> [Your objective] Exactly as given, reproduce the records in full.
◇ ◇ ◇ ◇
-- ==== Sys2Proof/Machine/SleepRows.lean ====
section
/-!
DEFINITION. SLEEP entry, the WAKE pattern, and the temperature sensor (chapter 17).
-/
namespace Sys2Proof.Machine

/-! Entry. -/

/-- What the sleep record holds (R414): the Originators, the bindings, the locks with their holders' Epochs and leases, the
declaration. -/
def State.sleepContent (s : State) (seq : Nat) : SleepRecord :=
  let slices (f : Slice → Bool) : List Nat := (rangeFrom 0 64).filter (fun i => f (s.slice i))
  { seq := seq
    consumed := false
    origs := s.origs.map (fun (o : Orig) => { o with nonce := none })
    owners := (slices (fun sl => sl.owner.isSome)).map (fun i => (i, (s.slice i).owner.getD 0xFF))
    locks := (slices (fun sl => sl.lock.isSome)).map (fun i => (i, (s.slice i).lock.getD ⟨0xFF, 0, none⟩))
    declKhz := s.rd Reg.CLOCK.DECL_FAST.DECL_KHZ }

/-- Step 2 of Table 17-3: both copies are programmed, the one not in force first. DEDUCED: log entry 18. -/
def State.programRecord (s : State) : State :=
  let n := (s.sleepRecord.map (fun r => r.seq)).getD 0
  if s.sleepA.isSome && s.sleepA == s.sleepRecord then
    { s with sleepB := some (s.sleepContent (n + 1)), sleepA := some (s.sleepContent (n + 2)) }
  else { s with sleepA := some (s.sleepContent (n + 1)), sleepB := some (s.sleepContent (n + 2)) }

/-- Step 4, and the address that the Crust keeps (R139): cell 0 SLEEPING, cell 26, cell 19. -/
def State.crustForSleep (s : State) : State :=
  let s := (s.cellBit 0 0 true).raiseCell 26
  s.setCell 19 (s.rd Reg.SHELF.ADDR.CARD_ADDR + 2 ^ 12 * s.rd Reg.SHELF.ADDR.ASSIGNED)

/-- SLEEP_ENTRY (R413–R416, R156, R379): the maps, the due checkpoints and the sleep record are written once VHOLD_OK reads 1 (R310), the
dies are idle and nothing waits for them, and the Crust opens the core rail. Only WAKE is an ALERT cause from here. -/
def execSleepEntry (s : State) : Answer :=
  if s.clocked && s.commitAcked && s.diesIdle && s.flash.jobs.isEmpty && s.power.vholdOk then
    let s := s.writeBackAll.checkpointBatch.programRecord.crustForSleep
    let s := s.writeAlert (if s.wakePending then 4 else 0)
    .next { s with power := { s.power with st := .sleep, armed := false, brownArmed := false } }
  else .next s

/-- WAKE_PATTERN (R96, R417, R418, R420): only in SLEEP. HOST_WAKE is latched and shown, and the card starts as at power-on.
DEDUCED: log entry 17. -/
def execWakePattern (s : State) : Answer :=
  if s.power.st == .sleep then
    let s := ((s.latchWake 0).writeAlert 4).raiseCell 27
    .next ((s.cellBit 0 0 false).powerOnStart none true false)
  else .next s

/-! Temperature. -/

/-- TEMP_CONVERSION (R423, R424, R268, R417): a conversion ends with its value, or has not ended within 4,096 CCLK. -/
def execTempConversion (value : Option Nat) (s : State) : Answer :=
  if s.clocked then
    match value with
    | some v => (s.takeTemp v).flashSettle.done
    | none => (s.report Src.POWER.SENSOR).done
  else .next s

/-- TEMP_RANGE_CLR (R427): the next conversion sets MIN and MAX both. -/
def execTempRangeClr (s : State) : Answer :=
  if s.clocked then { s with temp := { s.temp with fresh := true } }.done else .next s

end Sys2Proof.Machine
end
◇ ◇ ◇ ◇
> [Written solution]
-- ==== Sys2Proof/Machine/SleepRows.lean ====
section
/-!
DEFINITION. SLEEP entry, the WAKE pattern, and the temperature sensor (chapter 17).
-/
namespace Sys2Proof.Machine

/-! Entry. -/

/-- What the sleep record holds (R414): the Originators, the bindings, the locks with their holders' Epochs and leases, the
declaration. -/
def State.sleepContent (s : State) (seq : Nat) : SleepRecord :=
  let slices (f : Slice → Bool) : List Nat := (rangeFrom 0 64).filter (fun i => f (s.slice i))
  { seq := seq
    consumed := false
    origs := s.origs.map (fun (o : Orig) => { o with nonce := none })
    owners := (slices (fun sl => sl.owner.isSome)).map (fun i => (i, (s.slice i).owner.getD 0xFF))
    locks := (slices (fun sl => sl.lock.isSome)).map (fun i => (i, (s.slice i).lock.getD ⟨0xFF, 0, none⟩))
    declKhz := s.rd Reg.CLOCK.DECL_FAST.DECL_KHZ }

/-- Step 2 of Table 17-3: both copies are programmed, the one not in force first. DEDUCED: log entry 18. -/
def State.programRecord (s : State) : State :=
  let n := (s.sleepRecord.map (fun r => r.seq)).getD 0
  if s.sleepA.isSome && s.sleepA == s.sleepRecord then
    { s with sleepB := some (s.sleepContent (n + 1)), sleepA := some (s.sleepContent (n + 2)) }
  else { s with sleepA := some (s.sleepContent (n + 1)), sleepB := some (s.sleepContent (n + 2)) }

/-- Step 4, and the address that the Crust keeps (R139): cell 0 SLEEPING, cell 26, cell 19. -/
def State.crustForSleep (s : State) : State :=
  let s := (s.cellBit 0 0 true).raiseCell 26
  s.setCell 19 (s.rd Reg.SHELF.ADDR.CARD_ADDR + 2 ^ 12 * s.rd Reg.SHELF.ADDR.ASSIGNED)

/-- SLEEP_ENTRY (R413–R416, R156, R379): the maps, the due checkpoints and the sleep record are written once VHOLD_OK reads 1 (R310), the
dies are idle and nothing waits for them, and the Crust opens the core rail. Only WAKE is an ALERT cause from here. -/
def execSleepEntry (s : State) : Answer :=
  if s.clocked && s.commitAcked && s.diesIdle && s.flash.jobs.isEmpty && s.power.vholdOk then
    let s := s.writeBackAll.checkpointBatch.programRecord.crustForSleep
    let s := s.writeAlert (if s.wakePending then 4 else 0)
    .next { s with power := { s.power with st := .sleep, armed := false, brownArmed := false } }
  else .next s

/-- WAKE_PATTERN (R96, R417, R418, R420): only in SLEEP. HOST_WAKE is latched and shown, and the card starts as at power-on.
DEDUCED: log entry 17. -/
def execWakePattern (s : State) : Answer :=
  if s.power.st == .sleep then
    let s := ((s.latchWake 0).writeAlert 4).raiseCell 27
    .next ((s.cellBit 0 0 false).powerOnStart none true false)
  else .next s

/-! Temperature. -/

/-- TEMP_CONVERSION (R423, R424, R268, R417): a conversion ends with its value, or has not ended within 4,096 CCLK. -/
def execTempConversion (value : Option Nat) (s : State) : Answer :=
  if s.clocked then
    match value with
    | some v => (s.takeTemp v).flashSettle.done
    | none => (s.report Src.POWER.SENSOR).done
  else .next s

/-- TEMP_RANGE_CLR (R427): the next conversion sets MIN and MAX both. -/
def execTempRangeClr (s : State) : Answer :=
  if s.clocked then { s with temp := { s.temp with fresh := true } }.done else .next s

end Sys2Proof.Machine
end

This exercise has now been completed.